Japan-based Hyper Suprime Cam captures M31 - similar structure to our Milky Way.

A newly-developed astronomical camera known as the Hyper Suprime Cam (HSC) will fulfill the Japanese Subaru Telescope's intention of producing a large-scale survey of the Universe. Its combination of large mirror (8.2 m), wide field of view (1.5 degrees), and sharp imaging represents “a giant step into a new era of observational astronomy” say the development consortium.

HSC's first released image is that of galaxy M31, also known as the Andromeda Galaxy, which is the spiral galaxy nearest to our own Milky Way Galaxy, 2.5m light years from Earth. It is one of the brightest objects listed in the Messier catalog and has garnered the attention of observers since 964 A.D., when the Persian astronomer al-Sufi wrote about it. Astronomers find it particularly interesting, because it is quite similar to the Milky Way Galaxy and is expected to provide valuable information about how our own galaxy formed.

International collaboration

The HSC Project, which began in 2008, is an international collaboration involving research partners, the National Astronomical Observatory of Japan, Kavli Institute for the Physics and Mathematics of the Universe, Japan, the School of Science at the University of Tokyo, KEK (High Energy Accelerator Research Organization, Japan), Academia Sinica Institute of Astronomy and Astrophysics, Taiwan, and Princeton University, USA. Companies involved include Hamamatsu Photonics, Canon and Mitsubishi Electric.

The cooperation of so many institutions and organizations resulted in the completion and installation of the major components of HSC (116 charge-coupled devices, the seven, high-optical quality lenses of the wide field corrector in an innovative ceramic lens barrel, and the prime focus unit) onto the Subaru Telescope in August, 2012.
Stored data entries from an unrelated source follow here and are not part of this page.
-- ==== Sys2Proof/Laws/Device.lean ====
section
/-! SUPPORT. What the device's reactions keep: a byte that no write is on its way to (20_memory.md R74), and a write that is
pending or has arrived (R73). Every loop lemma about the device goes through these. -/

namespace Sys2Proof.Machine

/-! ## A byte that no write is on its way to -/

/-- `MEM[b]` reads as it did and no write will land at `b`. -/
def Device.KeepsByte (b : DevAddr) (d e : Device) : Prop :=
  e.landsAt b = false ∧ Memory.read e.mem b = Memory.read d.mem b

theorem Device.KeepsByte.trans {b : DevAddr} {d e f : Device} (h : d.KeepsByte b e) (k : e.KeepsByte b f) :
    d.KeepsByte b f := ⟨k.1, k.2.trans h.2⟩

theorem Device.KeepsByte.refl {b : DevAddr} {d : Device} (h : d.landsAt b = false) : d.KeepsByte b d := ⟨h, rfl⟩

theorem Device.landsAt_finite {d : Device} {a b : DevAddr} {v : Byte} {k : Nat} (hd : d.pend = .busy a v (.finite k)) :
    d.landsAt b = (a == b) := by simp [Device.landsAt, hd]

theorem Device.keepsByte_complete {d : Device} {a b : DevAddr} (v : Byte) (h : a ≠ b) : d.KeepsByte b (d.complete a v) :=
  ⟨rfl, Memory.read_write_other _ _ (Ne.symm h)⟩

theorem Device.keepsByte_consumed {d : Device} {b : DevAddr} (h : d.landsAt b = false) : d.KeepsByte b d.consumed := by
  unfold Device.consumed
  split
  · exact .refl h
  · exact .refl h
  · rename_i a v k hd
    have hab : a ≠ b := by simpa [Device.landsAt_finite hd] using h
    split
    · exact d.keepsByte_complete v hab
    · exact ⟨by simpa [Device.landsAt] using hab, rfl⟩

theorem Device.keepsByte_waited {d : Device} {b : DevAddr} (wc t : Nat) (h : d.landsAt b = false) :
    d.KeepsByte b (d.waited wc t) := by
  unfold Device.waited
  split
  · rename_i a v k hd
    have hab : a ≠ b := by simpa [Device.landsAt_finite hd] using h
    split
    · exact d.keepsByte_complete v hab
    · exact .refl h
  · exact .refl h
  · exact .refl h

theorem Device.keepsByte_overtaken {d : Device} {b : DevAddr} (h : d.landsAt b = false) : d.KeepsByte b d.overtaken := by
  unfold Device.overtaken
  split
  · exact .refl h
  · rename_i a v k hd
    exact d.keepsByte_complete v (by simpa [Device.landsAt_finite hd] using h)
  · exact ⟨rfl, rfl⟩

theorem Device.keepsByte_accept {d : Device} {a b : DevAddr} (v : Byte) (k : Budget) (h : a ≠ b) :
    d.KeepsByte b (d.accept a v k) := by
  unfold Device.accept
  split
  · exact d.keepsByte_complete v h
  · refine ⟨?_, rfl⟩
    cases k <;> simp [Device.landsAt, h]

/-! ## Byte by byte through the operations -/

theorem keepsByte_afterRead {s : State} {b : DevAddr} (a : DevAddr) (h : s.dev.landsAt b = false) :
    s.dev.KeepsByte b (s.afterRead a).dev :=
  (Device.keepsByte_waited _ _ h).trans (Device.keepsByte_consumed (Device.keepsByte_waited _ _ h).1)

theorem keepsByte_afterFastWrite {s : State} {a b : DevAddr} (v : Byte) (hab : a ≠ b) (h : s.dev.landsAt b = false) :
    s.dev.KeepsByte b (s.afterFastWrite a v).dev :=
  (Device.keepsByte_overtaken h).trans (Device.keepsByte_accept _ _ hab)

theorem keepsByte_beforePoll {s : State} {a b : DevAddr} (v : Byte) (hab : a ≠ b) (h : s.dev.landsAt b = false) :
    s.dev.KeepsByte b (s.beforePoll a v).dev :=
  (keepsByte_afterFastWrite (s := s) v hab h).trans
    (Device.keepsByte_waited _ _ (keepsByte_afterFastWrite (s := s) v hab h).1)

/-! ## A write that is pending or has arrived -/

/-- Under the contract: `v` is on its way to `a`, or the device is idle and holds it there (20_memory.md R73). -/
structure Device.Carries (a : DevAddr) (v : Byte) (d : Device) : Prop where
  contract : d.kind.keepsContract = true
  write : (d.pend = .none ∧ Memory.read d.mem a = v) ∨ ∃ k, d.pend = .busy a v k

theorem DeviceKind.stored_of_keepsContract {k : DeviceKind} (h : k.keepsContract = true) (v : Byte) : k.stored v = v := by
  cases k <;> first | rfl | simp [DeviceKind.keepsContract] at h

theorem Device.carries_complete {d : Device} (a : DevAddr) (v : Byte) (h : d.kind.keepsContract = true) :
    (d.complete a v).Carries a v :=
  ⟨h, .inl ⟨rfl, by rw [complete_mem, Memory.read_write_same, d.kind.stored_of_keepsContract h]⟩⟩

theorem Device.carries_accept {d : Device} (a : DevAddr) (v : Byte) (k : Budget) (h : d.kind.keepsContract = true) :
    (d.accept a v k).Carries a v := by
  unfold Device.accept
  split
  · exact d.carries_complete a v h
  · exact ⟨h, .inr ⟨_, rfl⟩⟩

theorem Device.Carries.consumed {d : Device} {a : DevAddr} {v : Byte} (h : d.Carries a v) : d.consumed.Carries a v := by
  obtain ⟨hk, ⟨hp, hm⟩ | ⟨k, hp⟩⟩ := h
  · exact ⟨by simpa using hk, .inl (by simp [Device.consumed, hp, hm])⟩
  · cases k with
    | infinite => exact ⟨by simpa using hk, .inr ⟨.infinite, by simp only [Device.consumed, hp]⟩⟩
    | finite n =>
      simp only [Device.consumed, hp]
      split
      · exact d.carries_complete a v hk
      · exact ⟨hk, .inr ⟨_, rfl⟩⟩

theorem Device.Carries.waited {d : Device} {a : DevAddr} {v : Byte} (h : d.Carries a v) (wc t : Nat) :
    (d.waited wc t).Carries a v := by
  obtain ⟨hk, ⟨hp, hm⟩ | ⟨k, hp⟩⟩ := h
  · exact ⟨by simpa using hk, .inl (by simp [Device.waited, hp, hm])⟩
  · cases k with
    | infinite => exact ⟨by simpa using hk, .inr ⟨.infinite, by simp only [Device.waited, hp]⟩⟩
    | finite n =>
      simp only [Device.waited, hp]
      split
      · exact d.carries_complete a v hk
      · exact ⟨hk, .inr ⟨_, hp⟩⟩

theorem carries_beforePoll {s : State} (a : DevAddr) (v : Byte) (h : s.dev.kind.keepsContract = true) :
    (s.beforePoll a v).dev.Carries a v :=
  (Device.carries_accept a v _ (by simpa using h)).waited _ _

theorem carries_afterPoll {s : State} {a : DevAddr} {v : Byte} (h : s.dev.Carries a v) (b : DevAddr) (head : StepIndex) :
    (s.afterPoll b head).dev.Carries a v := (h.waited _ _).consumed

/-- An idle device answers what it holds, unless it is the oracle (20_memory.md R72). -/
theorem Device.answer_idle {d : Device} (draw : Nat) (a : DevAddr) (hk : d.kind ≠ .oracle) (hp : d.pend = .none) :
    d.answer draw a = Memory.read d.mem a := by
  unfold Device.answer
  split
  · exact absurd (by assumption) hk
  · rfl
  · rename_i h _; rw [hp] at h; cases h

/-- A busy device answers with bit 7 of the pending byte inverted, unless it is the oracle (20_memory.md R72). -/
theorem Device.answer_busy_bit7 {d : Device} {b : DevAddr} {v : Byte} {k : Budget} (draw : Nat) (a : DevAddr)
    (hk : d.kind ≠ .oracle) (hp : d.pend = .busy b v k) : (d.answer draw a).getLsbD 7 = !v.getLsbD 7 := by
  unfold Device.answer
  split
  · exact absurd (by assumption) hk
  · rename_i h _; rw [hp] at h; cases h
  · rename_i h _
    rw [hp] at h; cases h
    simp only [BitVec.getLsbD_append, BitVec.getLsbD_not, BitVec.getLsbD_extractLsb']
    simp

theorem DeviceKind.ne_oracle {k : DeviceKind} (h : k.keepsContract = true) : k ≠ .oracle := by
  rintro rfl; cases h

/-- A read-back that agrees in bit 7 finds the write arrived (41_byte_engine.md R132, 20_memory.md R73). -/
theorem Device.Carries.converged {d : Device} {a : DevAddr} {v : Byte} (h : d.Carries a v) (draw : Nat)
    (hc : converged (d.answer draw a) v = true) : d.pend = .none ∧ d.answer draw a = v := by
  obtain ⟨hk, ⟨hp, hm⟩ | ⟨k, hp⟩⟩ := h
  · exact ⟨hp, by rw [answer_idle draw a (DeviceKind.ne_oracle hk) hp, hm]⟩
  · have hb := answer_busy_bit7 draw a (DeviceKind.ne_oracle hk) hp
    rw [Machine.converged, BitVec.getLsbD_xor, hb] at hc
    cases v.getLsbD 7 <;> simp at hc

end Sys2Proof.Machine
end

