theorem witness_NoPortFaultFromTheInvariant :
    State.inv { start .ideal [] with inbox := [.command 0x60020000] } = true ∧
    faultIs (step { start .ideal [] with inbox := [.command 0x60020000] }) (.noValue .buffer) = true ∧
    faultIs (step { start .ideal [] with inbox := [.fill 1024 0] }) .noBufferElement = true := by decide

theorem witness_ParametersAreConstant :
    ∃ t, step { start (.slow 3) [] with inbox := [.command 0x30000005] } = .next t ∧ t.dev.kind = .slow 3 := by
  obtain ⟨t, ht, hk⟩ := nextHas_next (o := step { start (.slow 3) [] with inbox := [.command 0x30000005] })
    (p := fun t => decide (t.dev.kind = .slow 3)) (by decide)
  exact ⟨t, ht, by simpa using hk⟩

theorem witness_NoInstructionReadsResp :
    (∃ t, exec (.readbyte 0x7FFF) (start .ideal []) = .next t ∧ t.resp = 0x00FF) ∧
    (∃ t, exec (.parseS1 []) (start .ideal []) = .next t ∧ t.resp = 0) ∧
    exec (.writeblock 0 1) (start .ideal []) = .fault (.noValue .buffer) := by
  refine ⟨?_, ?_, faultIs_fault (by decide)⟩
  · obtain ⟨t, ht, hr⟩ := nextHas_next (o := exec (.readbyte 0x7FFF) (start .ideal []))
      (p := fun t => decide (t.resp = 0x00FF)) (by decide)
    exact ⟨t, ht, by simpa using hr⟩
  · obtain ⟨t, ht, hr⟩ := nextHas_next (o := exec (.parseS1 []) (start .ideal [])) (p := fun t => decide (t.resp = 0)) (by decide)
    exact ⟨t, ht, by simpa using hr⟩

theorem witness_ResponsesByOperation :
    isParse (.parseOther []) = true ∧ isParse (.writebyte 0 0) = false ∧
    ran (.parseOther []) (start .ideal []) (fun t => decide (t.resp = 0)) = true ∧
    ran (.writebyte 0x7FFF 0) (startWithLimit 1 .stuck) (fun t => decide (t.resp = 0x2000)) = true := by decide

theorem witness_ControlWritesAreTheEightBytes :
    ∃ t, exec (.setaddr 0 .sel) (start .ideal []) = .next t ∧ t.trace.length = 8 := by
  obtain ⟨t, ht, hr⟩ := nextHas_next (o := exec (.setaddr 0 .sel) (start .ideal []))
    (p := fun t => decide (t.trace.length = 8)) (by decide)
  exact ⟨t, ht, by simpa using hr⟩

theorem witness_FunctionLineActivity :
    Config.wf { Config.default with fnLow := 3, fnOe := 0 } = true ∧ (0x07 : Byte).getLsbD 0 = true := by decide

theorem witness_WriteDataAndSetDirection :
    strobeSet (start .ideal []).port.ctrl = true ∧
    (match writeData 7 (start .ideal []) with | .ok t => decide (t.port.data = 7) | .error _ => false) = true ∧
    (match setDirection .inp (start .ideal []) with | .ok t => decide (t.port.dir = .inp) | .error _ => false) = true := by
  decide

/-- Both latches: the strobe set again, the other function selected with the strobe clear and RSV bits set, OE activated; floating
(DIR = in, and DATA without a value). -/
theorem witness_LatchCaptureAtTheTrailingEdge :
    let ok (f : Fn) := lineActive f
    let floating (f : Fn) : State := { lineActive f with port.dir := .inp }
    let noData (f : Fn) : State := { lineActive f with port.dataKnown := false }
    ([Fn.low, Fn.high].all fun f =>
      (ok f).port.fselKnown && decide (lineUnder (ok f).cfg (ok f).port.ctrl = some f) &&
        ([0x01, 0xFC, 0x06].all fun c => decide (lineUnder (ok f).cfg c ≠ some f)) &&
        decide ((ok f).port.dir = .out) && (ok f).port.dataKnown && decide ((floating f).port.dir = .inp) &&
        decide ((noData f).port.dataKnown = false)) = true := by decide

/-- Selected, not selected, high latch without a value, selected with DIR = in; the strobe set again, and OE activated. -/
theorem witness_WriteCommitAtTheTrailingEdge :
    let s := lineActive .we
    let other := { s with port.latchHi := 0x80 }
    s.port.fselKnown = true ∧ lineUnder s.cfg s.port.ctrl = some .we ∧ lineUnder s.cfg 0x05 ≠ some .we ∧
    lineUnder s.cfg 0x06 ≠ some .we ∧ s.port.latchHiKnown = true ∧
    csPin s.port = s.cfg.csSelLevel ∧ s.port.latchLoKnown = true ∧ s.port.dataKnown = true ∧ s.port.dir = .out ∧
    csPin other.port ≠ other.cfg.csSelLevel ∧
    ({ s with port.latchHiKnown := false } : State).port.latchHiKnown = false ∧
    ({ s with port.dir := .inp } : State).port.dir = .inp := by decide

/-- Strobe set; the same line kept active with RSV bits set; OE going inactive; FSEL without a value. -/
theorem witness_ControlWriteWithoutACapture :
    let low := lineActive .low
    let oe := { lineActive .oe with port.dir := .inp }
    strobeSet latchedPort.port.ctrl = true ∧ low.port.fselKnown = true ∧
    lineUnder low.cfg low.port.ctrl = lineUnder low.cfg 0xF8 ∧ oe.port.fselKnown = true ∧
    lineUnder oe.cfg oe.port.ctrl = some .oe ∧ strobeSet low.port.ctrl = false ∧
    ({ low with port.fselKnown := false } : State).port.fselKnown = false := by decide

/-- The four cases of 20_memory.md R70. -/
theorem witness_DataLineResolution :
    let a := latchedPort
    let b := { lineActive .oe with port.dir := .inp }
    let c := { latchedPort with port.dir := .inp }
    let d := lineActive .oe
    ([a, b, c, d].all fun s => s.cfg.wf && s.port.dataKnown && s.port.fselKnown && s.port.latchLoKnown &&
      s.port.latchHiKnown) = true ∧
    (a.port.dir = .out ∧ lineUnder a.cfg a.port.ctrl ≠ some .oe) ∧
    (b.port.dir = .inp ∧ lineUnder b.cfg b.port.ctrl = some .oe ∧ csPin b.port = b.cfg.csSelLevel) ∧
    (c.port.dir = .inp ∧ lineUnder c.cfg c.port.ctrl ≠ some .oe) ∧
    (d.port.dir = .out ∧ lineUnder d.cfg d.port.ctrl = some .oe ∧ csPin d.port = d.cfg.csSelLevel) := by decide

theorem witness_DirectionBeforeOutputEnable :
    let s := latchedPort
    let t := { lineActive .oe with port.dir := .inp }
    s.cfg.wf = true ∧ s.port.latchLoKnown = true ∧ s.port.latchHiKnown = true ∧ csPin s.port = s.cfg.csSelLevel ∧
    strobeSet s.port.ctrl = true ∧ s.port.dir = .out ∧ t.port.fselKnown = true ∧ t.port.ctrl = ctl t.cfg .oe 0#1 ∧
    csPin t.port = t.cfg.csSelLevel := by decide

theorem witness_DeviceReadContract :
    ({ mem := [], pend := .none, kind := .contract } : Device).kind ≠ .oracle ∧
    ({ mem := [], pend := .busy 0x7FFF 0x80 .infinite, kind := .stuck } : Device).pend = .busy 0x7FFF 0x80 .infinite := by decide

/-- A budget of 0 and a budget that is not. -/
theorem witness_DeviceWriteContract :
    DeviceKind.keepsContract .ideal = true ∧ DeviceKind.budget 0 .ideal = .finite 0 ∧
    DeviceKind.keepsContract .stuck = true ∧ DeviceKind.budget 0 .stuck ≠ .finite 0 ∧
    DeviceKind.budget 0 (.slow 1) ≠ .finite 0 := by decide

/-- A budget about to run out, one that is not, a delay of exactly T_DEV_WC and one just below. -/
theorem witness_WriteCycleCompletion :
    ({ mem := [], pend := .busy 0 1 (.finite 1), kind := .contract } : Device).pend = .busy 0 1 (.finite 1) ∧
    ({ mem := [], pend := .busy 0 1 (.finite 2), kind := .contract } : Device).pend = .busy 0 1 (.finite (0 + 2)) ∧
    10000 ≤ 10000 ∧ 9999 < 10000 ∧ DeviceKind.keepsContract .contract = true := by decide

/-- Both sides of DEVICE_SIZE, with a quiescent port and parameters within their constraints. -/
theorem witness_SetaddrLatchesOrRejects :
    deviceSize ≤ (0x8000#17).toNat ∧ (0x7FFF#17).toNat < deviceSize ∧ (start .contract []).cfg.wf = true ∧
    (start .contract []).quiescent = true := by decide

theorem witness_SetaddrDrivesThePins :
    ∃ t, exec (.setaddr 0x7FFF .sel) (start .contract []) = .next t ∧ (0x7FFF#17).toNat < deviceSize ∧
      (start .contract []).cfg.wf = true ∧ (start .contract []).quiescent = true := by
  obtain ⟨t, ht, -⟩ := nextHas_next (o := exec (.setaddr 0x7FFF .sel) (start .contract [])) (p := fun _ => true) (by decide)
  exact ⟨t, ht, by decide⟩

theorem witness_ByteOperationsRejectOutOfRange : deviceSize ≤ (0x8000#17).toNat ∧ deviceSize ≤ (0x1FFFF#17).toNat := by decide

theorem witness_FastwriteCommitsUnverified : deviceSize ≤ (0x8000#17).toNat ∧
    (0x7FFF#17).toNat < deviceSize ∧ (start .ideal []).cfg.wf = true ∧ (start .ideal []).quiescent = true := by decide

theorem witness_ReadbyteSamplesOnce : deviceSize ≤ (0x8000#17).toNat ∧
    (0x0000#17).toNat < deviceSize ∧ (start .oracle []).cfg.wf = true ∧ (start .oracle []).quiescent = true := by decide

theorem witness_WritebytePollsThenVerifies :
    (0x7FFF#17).toNat < deviceSize ∧ (startWithLimit 1 .contract).cfg.wf = true ∧
    (startWithLimit 1 .contract).quiescent = true := by decide

/-- n one below POLL_LIMIT and n equal to it. -/
theorem witness_SlowDeviceMeetsThePollBound :
    ([99, 100].all fun n => let s := start (.slow n) []
      s.cfg.wf && s.quiescent && decide (s.dev.kind = .slow n) && decide (s.cfg.tWriteSettle < s.cfg.tDevWc) &&
        decide (s.cfg.tOeSettle < s.cfg.tDevWc)) = true ∧
    99 < (start .ideal []).cfg.pollLimit ∧ (start .ideal []).cfg.pollLimit ≤ 100 ∧ (0x7FFF#17).toNat < deviceSize := by decide

/-- With no write pending, and with one pending at the byte itself that will never land. -/
theorem witness_StuckDeviceTimesOutExactly :
    (0x0010#17).toNat < deviceSize ∧ (start .stuck []).cfg.wf = true ∧ (start .stuck []).quiescent = true ∧
    (start .stuck []).dev.kind ≠ .oracle ∧
    (start .stuck []).dev.kind.budget (start .stuck []).draws = .infinite ∧ (start .stuck []).dev.landsAt 0x0010 = false ∧
    ({ start .stuck [] with dev.pend := .busy 0x0010 1 .infinite } : State).dev.landsAt 0x0010 = false ∧
    ({ start .stuck [] with dev.pend := .busy 0x0010 1 (.finite 1) } : State).dev.landsAt 0x0010 = true := by decide

theorem witness_ContractExcludesVerifyMismatch :
    (0x7FFF#17).toNat < deviceSize ∧ (start .contract []).cfg.wf = true ∧ (start .contract []).quiescent = true ∧
    (start .contract []).dev.kind.keepsContract = true := by decide

/-- The three outcomes of a faulty cell: none, one below bit 7, bit 7 (W6). -/
theorem witness_FaultyDeviceIsCaught :
    (0x0200#17).toNat < deviceSize ∧ (start (.faulty 0xFE) []).cfg.wf = true ∧ (start (.faulty 0xFE) []).quiescent = true ∧
    (start (.faulty 0xFE) []).dev.kind = .faulty 0xFE ∧
    (0x0E#8 &&& 0xFE = 0x0E#8) ∧ (0x0F#8 &&& 0xFE ≠ 0x0F#8 ∧ ((0x0F#8 &&& 0xFE) ^^^ 0x0F).getLsbD 7 = false) ∧
    ((0x8F#8 &&& 0x7F) ^^^ 0x8F#8).getLsbD 7 = true := by decide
The recently installed filter exchange unit (FEU) is another example of the fruit of international collaboration. ASIAA (Taiwan) received valuable input from NAOJ about the overall concept of the unit, its requirements, and definition of the interface with the camera. ASIAA and its domestic partner, the Aeronautical Systems Research Division of Taiwan's Chung-Shan Institute of Science and Technology (ASRD), developed the unit in Taiwan.

The completed FEU was ready to use on HSC for the observation of M31. The unit can store up to six filters and position one of them in the optical path. During the exchange process, a motorized cart grasps the required filter and pushes it from the jukebox storing its filters. FEU's operation is fully automated, and it can complete the entire exchange sequence in 14 minutes.

Dr. Satoshi Miyazaki, director of the HSC Project, said, "The sharp resolution in the current image augurs the instrument's capabilities for capturing weak lensing, which is central our scientific goals of surveying the parameters and properties of dark matter and dark energy in the Universe as well as exploring the causes of the accelerating expansion of the Universe. The design of HSC facilitates this task with a faster survey speed and tenfold expansion of file size, while maintaining quality equivalent to the Suprime Cam's."

Dr. Masahiro Takada (Kavli IPMU), chair of the HSC science working group, said, "We can now start the largest-ever galaxy survey for understanding the evolutionary history and fate of the expanding Universe. A large-scale imaging survey of every galaxy over a wide solid angle in the sky will include the detailed measurement of multiple galaxy shapes and an assessment of the effects of gravitational lensing. Such data will allow scientists to map the distribution of dark matter, constrain the nature of dark energy, and search for baby galaxies that were just born in the early Universe."